23. Snake Venom Phosphodiesterase An exonuclease is an enzyme that sequentially cleaves nucleotides from the end of a polynucleotide strand. Snake venom phosphodiesterase, which hydrolyzes nucleotides from the 3′ end of any oligonucleotide with a free 3′-hydroxyl group, cleaves between the 3′ hydroxyl of the ribose or deoxyribose and the phosphoryl group of the next nucleotide. It acts on single- stranded DNA or RNA and has no base specificity. This enzyme was used in sequence determination experiments before the development of modern nucleic acid sequencing techniques. What are the products of partial digestion by snake venom phosphodiesterase of an oligonucleotide with the sequence (5′)GCGCCAUUGC(3′)—OH?
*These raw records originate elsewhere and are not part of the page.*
-- ==== Sys2Proof/Tests/Slice0.lean ====
section
/-! SUPPORT. The model's own tests: the checks of WellFormed, one step of each command on a small
state, and for each obligation with hypotheses a state and operands that meet them. -/

namespace Sys2Proof.Tests

open Sys2Proof Sys2Proof.Machine

/-! ### Small states -/

/-- The state after a step that goes on. -/
def after : Host.Outcome State Fault Refusal → State
  | .next t => t
  | .fault f => nomatch f
  | .refused _ => State.reset

def winTrace : Window := { base := 0, limit := 1, mask := 0xFFFF, mode := .trace, quota := 16 }
def winUndo : Window := { base := 1, limit := 2, mask := 0xFFFF, mode := .undo, quota := 16 }
def winExclude : Window := { base := 2, limit := 3, mask := 0x0004, mode := .exclude, quota := 0 }

/-- TRACKING epoch 7 with a TRACE, an UNDO and an EXCLUDE window. -/
def tracking : State :=
  { State.reset with
    active.windows := ⟨winTrace, winUndo, winExclude, Window.reset⟩
    epoch.dev := .tracking
    epoch.number := 7
    epoch.epochTime := 5000 }

def ring : Ring := { base := 0x10000, code := 3 }
def image : ImageBuf := { firIndex := 0, addr := 0x40000 }

def traceEntry (slot : Nat) (block : Block) : Entry :=
  newEntry slot block 7 ⟨0, .trace, 2, 100⟩

def undoEntry (slot : Nat) (block : Block) : Entry :=
  newEntry slot block 7 ⟨1, .undo, 2, 100⟩

def capturing (slot : Nat) (block : Block) (n lines : Nat) : Entry :=
  { undoEntry slot block with state := .capturing, poolBuf := some n, linesIn := lines }

def imaged (slot : Nat) (block : Block) (n : Nat) : Entry :=
  { undoEntry slot block with state := .imaged, poolBuf := some n, linesIn := 4 }

def copying (slot : Nat) (block : Block) (n : Nat) : Entry :=
  { imaged slot block n with state := .copying }

def filing (slot : Nat) (block : Block) : Entry :=
  { undoEntry slot block with state := .filing, imageBuf := some image, linesIn := 4 }

def writeTo (addr : Addr) (place : Nat) : Request :=
  { initiator := 2, addr, op := .write 0xFF Line.zero, tag := 1, place }

def held (addr : Addr) (place : Nat) (x : Hold) : HeldReq :=
  { req := writeTo addr place, hold := x, start := 0, time := 0, reachedAlert := false }

/-- A line whose quads have this word 0. -/
def ownerLine (w : Word) : Line :=
  ⟨⟨w, 0x300, 0, 0⟩, ⟨w, 0x300, 0, 0⟩, ⟨w, 0x300, 0, 0⟩, ⟨w, 0x300, 0, 0⟩⟩

/-- One own request is issued and awaited, with tag 5. -/
def waitingFor (s : State) (role : OwnRole) : State :=
  { s with mem.issuedOwn := [⟨5, ⟨role, 0x40, .read, 1⟩, 0, false⟩], mem.nextTag := 6 }

/-! ### WellFormed -/

theorem test_wellFormed_alignment :
    WellFormed (.writeArrival 0 0x40 1 Line.zero 0) = true ∧
    WellFormed (.writeArrival 0 0x41 1 Line.zero 0) = false ∧
    WellFormed (.readArrival 0 0x40 0) = true ∧
    WellFormed (.readArrival 0 0x60 0) = false := by decide

theorem test_wellFormed_commandCode :
    WellFormed (.invalidCommandCode 0x0012) = true ∧
    WellFormed (.invalidCommandCode 0x0011) = false ∧
    WellFormed (.invalidCommandCode 0x005A) = false := by decide

theorem test_wellFormed_registerWrite :
    WellFormed (.registerWrite 0x04 0) = true ∧
    WellFormed (.registerWrite 0x00 0x0012) = false ∧
    WellFormed (.registerWrite 0x70 1) = false ∧
    WellFormed (.registerWrite 0x50 1) = true ∧
    WellFormed (.registerWrite 0x52 0) = false := by decide

/-! ### The fabric -/

theorem test_traceWrite_learnsAndPasses :
    let t := after (exec (.writeArrival 3 0x0140 1 Line.zero 9) tracking)
    t.table = [newEntry 0 1 7 ⟨0, .trace, 3, 5000⟩] ∧ t.mem.passQ.length = 1 ∧ t.hold = [] := by
  decide

/-- With a buffer free the grant is made at the arrival; with no quota left the write waits. -/
theorem test_undoWrite :
    let poor := { tracking with
      active.poolMode := .quota, active.windows.w1 := { winUndo with quota := 0 } }
    let t := after (exec (.writeArrival 3 0x10000 1 Line.zero 9) tracking)
    let u := after (exec (.writeArrival 3 0x10000 1 Line.zero 9) poor)
    t.table = [{ newEntry 0 0x100 7 ⟨1, .undo, 3, 5000⟩ with
      state := .capturing, poolBuf := some 0 }] ∧
    t.hold.map (·.hold) = [.capture 0] ∧ t.mem.classC.length = 4 ∧ t.alert.poolHanded = 1 ∧
    u.table = [newEntry 0 0x100 7 ⟨1, .undo, 3, 5000⟩] ∧
    u.hold.map (·.hold) = [.buffer 0] ∧ u.dueGrant = none := by decide

theorem test_read_followsItsBlock :
    (after (exec (.readArrival 3 0x100C0 9)
      { tracking with hold := [held 0x10000 0 (.buffer 0)] })).hold.map (·.hold) =
        [.buffer 0, .order none false false] ∧
    (after (exec (.readArrival 3 0x200C0 9)
      { tracking with hold := [held 0x10000 0 (.buffer 0)] })).mem.passQ.length = 1 := by decide

/-- The RELEASED requests leave past the HELD ones at one event, as many as there is room for. -/
theorem test_leave :
    let s := { tracking with
      hold := [held 0x140 0 .released, held 0x10000 1 (.buffer 0), held 0x240 2 .released,
        held 0x340 3 .released, held 0x10040 4 (.order none false true)] }
    let t := after (exec .releasedLeave s)
    let u := after (exec .releasedLeave { s with mem.passQ := List.replicate 6 (writeTo 0x400 9) })
    t.hold.map (·.req.place) = [1, 4] ∧ t.mem.passQ.map (·.place) = [0, 2, 3] ∧
    u.hold.map (·.req.place) = [1, 3, 4] ∧
    u.mem.passQ.map (·.place) = [9, 9, 9, 9, 9, 9, 0, 2] := by decide

theorem test_answer_returns :
    let s := { tracking with mem.issuedPass := [⟨4, writeTo 0x140 0⟩] }
    (after (exec (.passThroughAnswer 4 .done) s)).out.fabric = [⟨2, 1, .done⟩] ∧
    (after (exec (.passThroughAnswer 4 (.data Line.zero)) s)) = s ∧
    after (exec (.unmatchedAnswer 3 .done) s) = s := by decide

/-! ### The engines and the memory port -/

def granting : State :=
  { tracking with table := [undoEntry 0 0x100], hold := [held 0x10000 0 (.buffer 0)] }

theorem test_grant :
    let t := after (exec .bufferGrant granting)
    t.table.map (·.state) = [.capturing] ∧ t.hold.map (·.hold) = [.capture 0] ∧
    t.mem.classC.map (·.addr) = [0x10000, 0x10040, 0x10080, 0x100C0] ∧ t.poolUse = 1 ∧
    t.alert.peakPool = 1 := by decide

theorem test_issue_capturesFirst :
    let s := { after (exec .bufferGrant granting) with mem.passQ := [writeTo 0x140 1] }
    let t := after (exec .issue s)
    t.mem.classC.length = 3 ∧ t.mem.issuedOwn.length = 1 ∧ t.mem.passQ.length = 1 := by decide

theorem test_lastCaptureLine :
    let s := waitingFor
      { tracking with
        table := [capturing 0 0x100 0 3], hold := [held 0x10000 0 (.capture 0)] }
      (.captureRead 0 0 3)
    let t := after (exec (.captureReadData 5 (ownerLine 1)) s)
    t.table.map (·.state) = [.imaged] ∧ t.copyOut.imaged = [0] ∧
    t.hold.map (·.hold) = [.released] ∧ t.pool = [(3, ownerLine 1)] ∧ t.mem.issuedOwn = [] := by
  decide

def copyingOut : State :=
  { tracking with
    table := [imaged 0 0x100 0], copyOut.imaged := [0], copyOut.cache := [image]
    copyOut.fir := some ring, copyOut.prefetchIndex := 1, pool := [(2, ownerLine 1)] }

theorem test_copyOut :
    let t := after (exec .copyOutStart copyingOut)
    t.table.map (·.state) = [.copying] ∧ t.copyOut.cache = [] ∧
    t.mem.classB.map (·.addr) = [0x40000, 0x40040, 0x40080, 0x400C0] ∧
    t.mem.classB.map (·.op) = [.write (BitVec.allOnes 64) Line.zero,
      .write (BitVec.allOnes 64) Line.zero, .write (BitVec.allOnes 64) (ownerLine 1),
      .write (BitVec.allOnes 64) Line.zero] := by decide

theorem test_prefetch :
    (after (exec .prefetch { tracking with copyOut.fir := some ring })).mem.classB.map (·.addr) =
      [0x10000] := by decide

/-- An abandoned DESC_READ in flight keeps no PREFETCH back (log 27). -/
theorem test_prefetch_besideAbandoned :
    let s := { tracking with
      copyOut.fir := some ring
      mem.issuedOwn := [⟨6, ⟨.descRead, 0x80, .read, 3⟩, 0, true⟩] }
    (after (exec .prefetch s)).mem.classB.map (·.role) = [.descRead] ∧
    (after (exec .prefetch (waitingFor s .descRead))).mem.classB = [] := by decide

theorem test_imageDone :
    let s := waitingFor
      { tracking with
        table := [copying 0 0x100 0], copyOut.fir := some ring
        copyOut.places := [{ slot := 0, buffer := 0, image := image, linesDone := 3 }] }
      (.imageWrite 0)
    let t := after (exec (.imageWriteDone 5) s)
    t.table.map (·.state) = [.filing] ∧ t.poolUse = 0 ∧
    t.mem.classB.map (·.op) = [.write 0xFFFF
      ⟨⟨0x00070006, 0x400, 0x100, 0⟩, Quad.zero, Quad.zero, Quad.zero⟩] := by decide

theorem test_descDone :
    let s := waitingFor
      { tracking with
        table := [filing 0 0x100]
        copyOut.places := [{ slot := 0, buffer := 0, image := image, linesDone := 4 }] }
      (.descWrite 0)
    let t := after (exec (.descWriteDone 5) s)
    t.table.map (·.state) = [.logged] ∧ t.copyOut.places = [] ∧ t.epoch.imagesCurrent = 1 ∧
    t.alert.imagesWritten = 1 := by decide

theorem test_descRead :
    let s := waitingFor { tracking with copyOut.fir := some ring } .descRead
    (after (exec (.descReadData 5 (ownerLine 1)) s)).copyOut.cache = [⟨0, 0x30000⟩] ∧
    (after (exec (.descReadData 5 (ownerLine 2)) s)).copyOut.wait = true ∧
    (after (exec (.descReadData 5 (ownerLine 2)) s)).alert.flags = 0x040 := by decide

def journaling : State :=
  { tracking with
    journal.ring := some ring, journal.index := 7
    journal.queue := [.opening 7 .command State.reset.active.windows .shared 9] }

theorem test_slotRead :
    (after (exec .journalSlotReadStart journaling)).mem.classB.map (·.addr) = [0x100C0] ∧
    (let s := waitingFor { journaling with journal.writer := .reading } .slotRead
     (after (exec (.slotReadData 5 (ownerLine 1)) s)).journal.writer = .body ∧
     (after (exec (.slotReadData 5 (ownerLine 2)) s)).alert.flags = 0x020) := by decide

theorem test_slotWrites :
    let body := after (exec (.slotWriteDone 5)
      (waitingFor { journaling with journal.writer := .body } .slotWrite))
    let header := after (exec (.slotWriteDone 5)
      (waitingFor { journaling with journal.writer := .header } .slotWrite))
    body.journal.writer = .header ∧
    body.mem.classB.map (·.op) = [.write 0xF00000000
      ⟨Quad.zero, Quad.zero, ⟨0x00070006, 0, 0, 0⟩, Quad.zero⟩] ∧
    header.journal.queue = [] ∧ header.journal.index = 0 ∧ header.alert.recordsWritten = 1 := by
  decide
24. Preserving DNA in Bacterial Endospores Bacterial endospores form when the environment is no longer conducive to active cell metabolism. The soil bacterium Bacillus subtilis, for example, begins the process of sporulation when one or more nutrients are depleted. The end product is a small, metabolically dormant structure that can survive almost indefinitely with no detectable metabolism. Spores have mechanisms to prevent accumulation of potentially lethal mutations in their DNA over periods of dormancy that can exceed 1,000 years. B. subtilis spores are much more resistant than are the organism’s growing cells to heat, UV radiation, and oxidizing agents, all of which promote mutations. a. One factor that prevents potential DNA damage in spores is their greatly decreased water content. How would this affect some types of mutations? b. Endospores have a category of proteins called small acid-soluble proteins (SASPs) that bind to their DNA, preventing formation of cyclobutane-type dimers. What causes cyclobutane dimers, and why do bacterial endospores need mechanisms to prevent their formation?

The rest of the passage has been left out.